Now generalize the by-hand example into the actual loop. One block of the GPU owns one block of query rows (Q_i, say 64 of them) and keeps its three sticky notes on-chip the whole time. It walks across the key/value blocks one at a time. Here is the whole kernel, in plain form:

# One block owns query rows Q_i (B_r x d), resident on-chip.
m = -inf            # running max   (sticky note 1)
l = 0               # running sum   (sticky note 2)
O = 0               # running blend (sticky note 3), shape (B_r, d)

for j in range(num_k_blocks):        # stream the key/value blocks
    K_j, V_j = load(K, j), load(V, j)     # small tiles -> on-chip
    S = Q_i @ K_j.T                       # (B_r, B_c) scores, stays on-chip
    m_new = maximum(m, rowmax(S))         # did this tile raise the max?
    P = exp(S - m_new)                    # exponentials vs the new max
    alpha = exp(m - m_new)                # the shrink factor
    l = alpha * l + rowsum(P)             # shrink old sum, add new
    O = alpha * O + P @ V_j               # shrink old blend, add new
    m = m_new

O = O / l                                 # divide ONCE, at the very end
store(O_i, O)                             # write O (N x d) -- the only write!
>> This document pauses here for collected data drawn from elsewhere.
-- ==== Sys2Proof/Tests/Slice0.lean ====
section
/-! SUPPORT. Tests/Slice0.lean: the model's own tests. The expected results are those of spec/95_test_vectors.md (the table is
named at each group: T<n>, V-DEC, V-FLOW, ...) or words written out from the patterns of spec/30_encoding.md R75. Each test is one
step. The witnesses at the end meet the hypotheses of the statements of Certificates/Slice0/Obligations.lean. -/

namespace Sys2Proof.Tests

open Sys2Proof.Machine

-- Many small kernel evaluations in one file: one after another, each in the one thread.
set_option Elab.async false

/-- The start state of spec/95_test_vectors.md: reset, changed by `f`, with the word `op` at pc. -/
def start (op : Nat) (f : State → State := id) : State := (f State.reset).withFetchWord 16 op

/-- The next state, if the outcome is one. -/
def nextOf : Result → Option State
  | .next t => some t
  | _ => none

/-- One cycle answers a next state with `p`. -/
def after (s : State) (p : State → Bool) : Bool := (nextOf (step s)).any p

/-- One cycle ends in this fault and changes nothing else ("Fault(name, fpc, fop, finfo)" of spec/95_test_vectors.md). -/
def faults (s : State) (cause : BitVec 3) (fpc fop : Word) (info : BitVec 17) : Bool :=
  nextOf (step s) == some { s with fault := ⟨true, cause, fpc, fop, info⟩ }

/-! ### Decoding: words written out bit by bit from R75, every constructor, family by family -/

theorem test_decode_flow :
    decode 0b0000000011101110 = .ok .ret ∧ decode 0b0001101010111100 = .ok (.jp 0xABC) ∧
    decode 0b0010111111111111 = .ok (.call 0xFFF) ∧ decode 0b1011001100000001 = .ok (.jpV0 0x301) := by decide +kernel

theorem test_decode_skip :
    decode 0b0011101001111111 = .ok (.seImm 10 0x7F) ∧ decode 0b0100001100101010 = .ok (.sneImm 3 0x2A) ∧
    decode 0b0101101010110000 = .ok (.seReg 10 11) ∧ decode 0b1001101010110000 = .ok (.sneReg 10 11) := by decide +kernel

theorem test_decode_load_alu :
    decode 0b0110000111111110 = .ok (.ldImm 1 0xFE) ∧ decode 0b0111111000000001 = .ok (.addImm 14 1) ∧
    decode 0b1000000111100000 = .ok (.ldReg 1 14) ∧ decode 0b1000000111100001 = .ok (.orReg 1 14) ∧
    decode 0b1000000111100010 = .ok (.andReg 1 14) ∧ decode 0b1000000111100011 = .ok (.xorReg 1 14) ∧
    decode 0b1000101010110100 = .ok (.addReg 10 11) ∧ decode 0b1000000111100101 = .ok (.sub 1 14) ∧
    decode 0b1000000111100110 = .ok (.shr 1 14) ∧ decode 0b1000000111100111 = .ok (.subn 1 14) ∧
    decode 0b1000101010111110 = .ok (.shl 10 11) := by decide +kernel

theorem test_decode_index_memory :
    decode 0b1010001011110000 = .ok (.ldI 0x2F0) ∧ decode 0b1111001000011110 = .ok (.addI 2) ∧
    decode 0b1111010000101001 = .ok (.ldF 4) ∧ decode 0b1111010100110011 = .ok (.bcd 5) ∧
    decode 0b1111001001010101 = .ok (.stRegs 2) ∧ decode 0b1111111101100101 = .ok (.ldRegs 15) := by decide +kernel

theorem test_decode_display_keypad_timers :
    decode 0b0000000011100000 = .ok .cls ∧ decode 0b1101000100101111 = .ok (.drw 1 2 15) ∧
    decode 0b1110000110011110 = .ok (.skp 1) ∧ decode 0b1110111110100001 = .ok (.sknp 15) ∧
    decode 0b1111000000000111 = .ok (.ldVxDt 0) ∧ decode 0b1111001100001010 = .ok (.ldVxK 3) ∧
    decode 0b1111001100010101 = .ok (.ldDtVx 3) ∧ decode 0b1111001100011000 = .ok (.ldStVx 3) ∧
    decode 0b1100010100001111 = .ok (.rnd 5 0x0F) := by decide +kernel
Point at each line and match it to a sticky note. The S tile is small (B_r × B_c, say 64×64), lives on-chip, and is consumed instantly — it is never written to main memory. The alpha line is the "shrink the past to match the present" move — the only line that would look strange to someone who's only written a normal softmax. And the division by ℓ happens exactly once, at the end, because only then do we know the true total.

The recurrence in three panels: scores are tiled, each new key block may raise the max, and we rescale the running sum and output before folding it in.

What we actually bought

Be honest with students about what the win is and isn't. FlashAttention does the same matrix math as naive attention — in fact a few extra multiplies for the rescales. It does not save FLOPs. The entire win is in memory traffic.

Naive attention moves the N × N matrix across main memory four times: traffic grows like N². FlashAttention moves only Q, K, V, and O — each N × d — once: traffic grows like N × d. The ratio is roughly N / d. At N = 8192 and d = 128, that is about 64× less traffic across the slowest road on the chip.

✨ The click

The number to write huge on the board: at 8k context, FlashAttention moves roughly 64× fewer bytes across main memory than naive attention — for the exact same answer. And because the memory bottleneck is gone, the fast math units finally run near their ceiling (an H100's tensor cores can do ~989 trillion operations per second) instead of idling. A memory-bound layer becomes a compute-bound one. That flip is the whole prize.

The ledger: traffic drops from roughly 4N-squared to 4Nd, dozens of times fewer bytes for long sequences.

1¹ The multiplier depends heavily on N. At short sequence lengths the N² term is small and fusion barely helps; the gain grows with context length. That's exactly why FlashAttention arrived the same moment models started chasing long context — the two needs met.

FlashAttention-2, in one breath

You don't need to teach FA2 in depth to a first-time audience, but you should be able to say what it added, because someone will ask. FA1 answered where the bytes live. FA2 answered how the work is split up — and it roughly doubled the speed again, taking the forward pass from around 35% of peak to about 70%.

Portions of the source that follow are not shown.